Em suma, o governo tem um grande apoio da mídia nestes
elementos essenciais de sua política. A profusão de críticas se dá em torno de
temas secundários.
Mas, não é disso que quero falar aqui. Na verdade, o
objetivo deste texto é mostrar que a mídia é assim por escolha deste governo. As
autoridades reclamam, protestam, mas nada fazem para mudar o ambiente dos meios
de comunicação deste país. Contrariamente ao que fizeram outros governos da
América Latina: Chávez, na Venezuela, enfrentou a oposição da Globo local e, hoje, há outros canais de
televisão -inclusive alguns públicos-, outros jornais e outras rádios naquele
país; Evo Morales enfrentou uma tentativa de golpe na Bolívia, conseguiu
debelá-la, e também enfrentou os barões da mídia local, abrindo a possibilidade
de outros canais de TV, jornais e rádios; Rafael Correia, no Equador, fez o
mesmo. Nenhum deles foi derrubado, ao contrário, foram reeleitos e têm um
ambiente de comunicação bastante equilibrado, onde estão presentes todas as
forças do país, não apenas a dos poderosos.
A Argentina de Cristina Kirchner enfrentou o
"império" de comunicação no país, apoiou a mobilização dos movimentos
sociais e organizações da sociedade civil e conseguiu a aprovação no Congresso
de uma legislação que é considerada por muitos como a mais avançada do
continente.
No Brasil, houve um esforço, no decorrer do governo Lula,
de mudar a situação da comunicação no país.

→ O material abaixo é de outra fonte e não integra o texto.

/-- The checkpoint of a region that has closed, on cores cs, and what its last instance asked for (R99, R159, R201, R207, R208, R214). -/
def regionClosed (s : State) (c : Nat) (k : Closing) (cs : List Nat) : State :=
  let s1 := cs.foldl (fun t d => t.onCore d fun x => { x with closing := none, frozen := false }) (checkpointAll (turnPriv s k cs) cs)
  let s2 := if k.sync then cs.foldl drainAll s1 else s1
  let s3 := if k.yield then yieldAsk s2 ((s2.core c).job.getD 0) else s2
  let s4 := if k.exits then cs.foldl (fun t d => endStrand t d .exited) s3 else s3
  if k.stop then cs.foldl stopCore s4 else s4

/-- The end of an instance whose region closes (R148): once the windows are empty and its CADDFs are performed (R109) the checkpoint is
taken. A fault of the flush is one of the region, at the privilege in which it issued. -/
def closeRegion (s : State) (c : Nat) : State :=
  match (s.core c).closing with
  | none => s
  | some k =>
    let cs := k.cores.filter fun d => (s.core d).closing.isSome
    let r := tryFlush (cs.foldl settleLoads s) cs
    let o := cs.foldl settleOwed r.1
    if !r.2 then r.1
    else if cs.any fun d => !(o.core d).owed.isEmpty then freezeAll o cs
    else
      let t := regionClosed o c k cs
      if cs.any fun d => (s.mill (coreMill d)).change.isSome then t.push (cs.map fun d => .bankroleZeroingStart (coreMill d)) else t

/-- The strands on cores that issue together are pre-empted here (R159): the boundary is a checkpoint. While R142 holds a dispatch of its
flush the cores are frozen, and the request waits (R330). -/
def preemptHere (s : State) (cs : List Nat) : State :=
  if cs.all fun c => (s.core c).instCount == 0 then cs.foldl stopCore s
  else closeRegion (askClose s { cores := cs, stop := true }) (cs.headD 0)

/-- What an instance's end asks for (R148, R201, R207, R208): in a LOCKSTEP group the lead's SVC or SRET decides for all
members, and a follower's own is passed over: R38 does not list the two. DESIGN CHOICE (log entry 135). -/
def finish (s : State) (b : Bundle) (lead : Nat) (cs : List Nat) (us : List Cursor) (after last : Bool) : State :=
  let u := (us.head?).getD {}
  let exits := us.any (·.exits)
  let ck := (last && b.ckpt) || after || exits || u.enterSvc.isSome || u.leaveSvc || us.any (fun v => v.ckpt || v.ctl)
  if ck then
    closeRegion (askClose s { cores := cs, sync := us.any (·.sync), yield := us.any fun v => v.effs.contains .yield, exits := exits,
                              svc := u.enterSvc.map fun imm => ((s.core lead).live.pc, imm.toNat), sret := u.leaveSvc }) lead
  else s
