-- ==== Sys2Proof/Machine/CounterEvents.lean ====
section
/-! DEFINITION. Events at the counters' homes (06): updates, waiters that arrive, are removed or reach their deadline, HOSTINT messages,
and the host's counter window (R122, R441, R442). -/

namespace Sys2Proof.Machine

/-- COUNTER_UPDATE (R123, R127): an add by an agent. An amount or handle that no add may carry reaches no home. -/
def execCounterUpdate (h amount : Nat) (by_ : Issuer) (s : State) : Out :=
  if handleOk h && decide (amount < 2 ^ 62) then done (doAdd s h amount by_ 9) else .next s

/-- HOSTINT_POST (R133): the message leaves on its link. -/
def execHostintPost (link vec : Nat) (s : State) : Out := .next (s.emit (.msix link vec))

/-- WAITER_ARRIVAL (R128): a waiter reaches its counter's home. -/
def execWaiterArrival (w : Waiter) (s : State) : Out :=
  if handleOk w.h && hKind w.h != 4 && decide (w.threshold < 2 ^ 64) then done (armWaiter s w) else .next s

/-- WAITER_REMOVAL (R129). -/
def execWaiterRemoval (ctx strand flag : Nat) (s : State) : Out := .next (removeFlagWaiter s ctx strand flag)

/-- WATCH_DEADLINE_EXPIRY (R130): the deadline's cycles have passed since the waiter was armed; the flag and its FTO bit are set and the waiter
is removed. A waiter that has fired or carries no deadline has none. -/
def execWatchDeadlineExpiry (ctx strand flag : Nat) (s : State) : Out :=
  let j := s.job ctx
  if s.waiters.any (deadlinePassed s ctx strand flag) then
    .next (setFlag (removeFlagWaiter s ctx strand flag) ctx strand flag true 0)
  else if j.keptWaiters.any (deadlinePassed s ctx strand flag) then
    .next (setFlag (s.setJob ctx { j with keptWaiters := j.keptWaiters.filter fun w => !isFlagOf ctx strand flag w }) ctx strand flag true 0)
  else .next s

/-- HOST counter i lies in the range of a partition that is not FREE (R120, R441). -/
def hostCounterHeld (s : State) (i : Nat) : Bool :=
  s.parts.any fun e => e.2.st != .free && decide (e.2.hostBase ≤ i) && decide (i < e.2.hostBase + e.2.hostCnt)
/-- A host access that is turned away raises the link's refusal count (R441). -/
def refuseHost (s : State) (link : Nat) : State := { s with hostRefusals := tmod 0 s.hostRefusals link (· + 1) }
/-- HOST_COUNTER_STORE (R122, R441, R442): width in bytes. -/
def execHostCounterStore (link off width value : Nat) (s : State) : Out :=
  if width != 8 || off % 16 != 0 || decide (2 ^ 24 ≤ off) || !hostCounterHeld s (off / 16) then .next s
  else if decide (2 ^ 62 ≤ value) then .next (refuseHost s link)
  else done (applyAdd s (hostHandle (off / 16)) value)

end Sys2Proof.Machine
end

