/-- CONTEXT_SWITCH_OUT (R345, R346, R348, R357): base and tagAddr are the firmware's choice in the save range. A pinned context keeps
its mills and its engine commands. -/
def execContextSwitchOut (id base tagAddr : Nat) (s : State) : Out :=
  let s0 := noteWatch s id
  let j := s0.job id
  let p := s.part j.pid
  let hold := pinned s j
  let nonce := p.nonce + 1
  if !switchable s j || s.schedPaused || !imageFits p base tagAddr (imageChunks j.strands.length (if hold then 0 else j.mills.length)) then .next s
  else
    let s1 := writeImage (s0.setPart j.pid { p with nonce := nonce }) j base tagAddr nonce hold
    let cs := s1.jobCores id
    let all := millsCores j.mills
    let kept := cs.foldl (fun t c => tins t (s1.core c).strand (s1.core c).keep) []
    let q := queuedCopies s1 id
    let s2 := if hold then s1
      else { s1 with engines := s1.engines.filter fun e => !q.contains e, waiters := s1.waiters.filter fun w => !waitsOnCores all w }
    let j1 : Job :=
      { j with
        strands := j.strands.map fun x => (match x with | .core _ => .saved | y => y), image := some (base, tagAddr, nonce), kept := kept,
        keptMills := if hold then [] else j.mills.map s1.mill, savedCmds := if hold then [] else q, mills := if hold then j.mills else [],
        keptFrom := j.mills, keptCtrs := if hold then [] else all.map (localCtrs s1),
        keptWaiters := if hold then [] else s1.waiters.filter (waitsOnCores all),
        lastCore := cs.foldl (fun t c => tput 0 t (s1.core c).strand c) j.lastCore, leaving := false, level := recLevel j.record,
        readyAt := s.fabricTime }
    let j2 : Job := { j1 with phase := outPhase s2 j1, wakeAfter := false }
    let s3 := cs.foldl emptyCore (s2.setJob id j2)
    done ((if j2.phase == .suspended then noteSuspended s3 j.pid else s3).push [.dispatch j.pid])

/-- A fault offered from the context level without a strand's rollback (R44, R347, R364): IGNORE and RETRY kill there. -/
def offerContext (s : State) (id code info : Nat) : State :=
  let c? := (s.jobCores id).head?
  let x := match c? with | some c => s.core c | none => {}
  let r := resolve { kill := true, retries := x.retrycnt.toNat } (upperLevels s id)
  let f : FaultAt := { code := code, info := info, slot := 9, epc := x.live.pc, inst := x.instCount }
  let w := writeRecord s id fun lost =>
    faultRecord s f id x.strand (c?.getD 0) x.retrycnt.toNat (x.live.priv_ % 2) r.1 r.2 x.ckptPc lost
  if !w.2 then doubleFault w.1 id code
  else if decide (r.2 < 3) then w.1
  else killAt w.1 id x.strand r.1 r.2 code

/-- A mill's roles, B sets, P and stall counts from its state area (R345); a B set's source is as kept. -/
def Mill.fromRecord (m : Mill) (st : List Byte) : Mill :=
  let set_ (i : Nat) : BSet :=
    let b := tget {} m.bsets i
    let at_ := (st.drop (16384 + i * 36864)).take 36864
    { b with codes := at_.take b.codes.length, scales := (at_.drop b.codes.length).take b.scales.length }
  { m with
    bankrole := recWord st 0, bptr := tableOf 0 2 fun k => fieldLE st (8208 + k) 1, bsets := tableOf {} 4 set_,
    stall := tableOf 0 8 fun ch => fieldLE st (172096 + 8 * ch) 8 }
/-- Restore one mill from its place in the image (R345): banks, form bits, write pointers and its state. -/
def restoreMill (p : Partition) (base first : Nat) (j : Job) (s : State) (m k : Nat) : State :=
  let off := base + (first + 132 * k) * chunkSize
  let r := saveRange p
  let s1 := (zeroBanks s (m * 2 ^ 23) (2 ^ 23)).putBytes ⟨.bank, m * 2 ^ 23⟩ (rangeBytes s r off (2 ^ 23))
  let st := rangeBytes s r (off + 2 ^ 23) 262144
  let s2 := (List.range 65536).foldl (fun t i => t.setForm ⟨.bank, m * 2 ^ 23 + 128 * i⟩ ((fieldLE st (16 + i / 8) 1).testBit (i % 8))) s1
  let s3 := (List.range 8).foldl (fun t ch => t.setCtr (localHandle (2 * m) (24 + ch)) (BitVec.ofNat 64 (fieldLE st (172032 + 8 * ch) 8))) s2
  wakeDie
    (s3.setMill m
      { (j.keptMills.getD k {}).fromRecord st with
        millmode := recAlternate j.record, cache := [], halted := [], change := none, idle := 0, idleAt := none })
    (millDie m)

/-- The core that takes the place of one that a context left (R25). -/
def newCore (j : Job) (c : Nat) : Nat :=
  match (millsCores j.keptFrom).findIdx? (· == c) with
  | some i => (millsCores j.mills).getD i c
  | none => c
/-- Waiters on LOCAL counters follow the counters to the context's new cores (R46, R119, R135). -/
def moveWaiters (s : State) (j : Job) : State :=
  { s with waiters := s.waiters ++ j.keptWaiters.map fun (w : Waiter) => { w with h := localHandle (newCore j (hCore w.h)) (bits w.h 4 0) } }

/-- A core's LOCAL counters from its strand record (R345). -/
def restoreCounters (s : State) (c : Nat) (rec_ : List Byte) : State :=
  (List.range 24).foldl (fun t i => t.setCtr (localHandle c i) (BitVec.ofNat 64 (fieldLE rec_ (15472 + 8 * i) 8))) s
/-- A kept strand takes its core, whose TLB stays, and runs. -/
def seatStrand (s : State) (c : Nat) (x : Core) : State :=
  let t := s.setCore c { x with tlb := (s.core c).tlb, hold := if x.hold == some .join then x.hold else none, checked := [] }
  wakeMill { t with runQueue := t.runQueue.filter (· != c) ++ [c] } (coreMill c)
/-- Put a kept strand on a core (R161, R345): it issues from its boundary on. A page fault that was refused is offered (R46). -/
def restoreStrand (recs : Nat → List Byte) (j : Job) (s : State) (strand c : Nat) : State :=
  let x := (tget {} j.kept strand).fromRecord (recs strand)
  let s2 := seatStrand s c x
  match x.hold, x.pageFault with
  | none, some f => offerPage s2 c f
  | _, _ => s2.onCore c fun y => { y with pageFault := none }

/-- The LOCAL counters of a context that took new mills (R119, R345): those of its strands' cores from their records, the others as kept. -/
def restoreLocals (recs : Nat → List Byte) (j : Job) (s : State) : State :=
  (millsCores j.mills).zipIdx.foldl (fun t x =>
    if x.2 < j.strands.length then restoreCounters t x.1 (recs x.2)
    else (j.keptCtrs.getD x.2 []).zipIdx.foldl (fun u v => u.setCtr (localHandle x.1 v.2) v.1) t) s
/-- The places of a job's strands on its mills (R29): those that have ended keep theirs empty. -/
def placesOf (j : Job) : List (Nat × Nat) :=
  (j.strands.zipIdx.zip (millsCores j.mills)).filterMap fun x => match x.1.1 with | .saved => some (x.1.2, x.2) | _ => none

/-- A restore that is refused (R347): every core and bank it would have written is zero, no strand issues, and SEGMENT_AUTH is offered. -/
def abortRestore (s : State) (j : Job) : State :=
  let s1 := if j.keptMills.isEmpty then s else j.mills.foldl (freshMill j) s
  let s2 := offerContext (s1.setJob j.id { j with keptMills := [], savedCmds := [], keptWaiters := [] }) j.id cSegmentAuth 0
  if (s2.job j.id).phase == .ended then s2 else killJob s2 j.id 3 cSegmentAuth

Nos últimos anos do seu governo, o
responsável por esta área, Franklin Martins, depois de uma série de debates com
as organizações da sociedade civil, entregou às autoridades um projeto neste
sentido. No governo Dilma, este projeto não avançou. E, há pouco tempo, o
Ministério da Comunicação veio a público dizer que não vai mexer nesta questão
neste mandato.
Em outras palavras, os interesses dominantes controlam a
comunicação no Brasil porque o governo permite que assim seja. Hoje, a
"liberdade de expressão" só existe para a grande mídia – um
oligopólio do chamado pensamento
único. Se efetivamente o governo quisesse abrir a possibilidade de outros
canais de TV, jornais e rádios, que pudessem relatar os fatos e expressar os
pensamentos que hoje não têm espaço na mídia, o governo teria de tomar
providências nesta direção.
Nosso governo não é mais fraco que o de outros países da
América Latina: sendo assim, só podemos concluir que é por opção política que,
hoje no Brasil, os meios de comunicação continuam apropriados por um pequeno
grupo de "donos da verdade”.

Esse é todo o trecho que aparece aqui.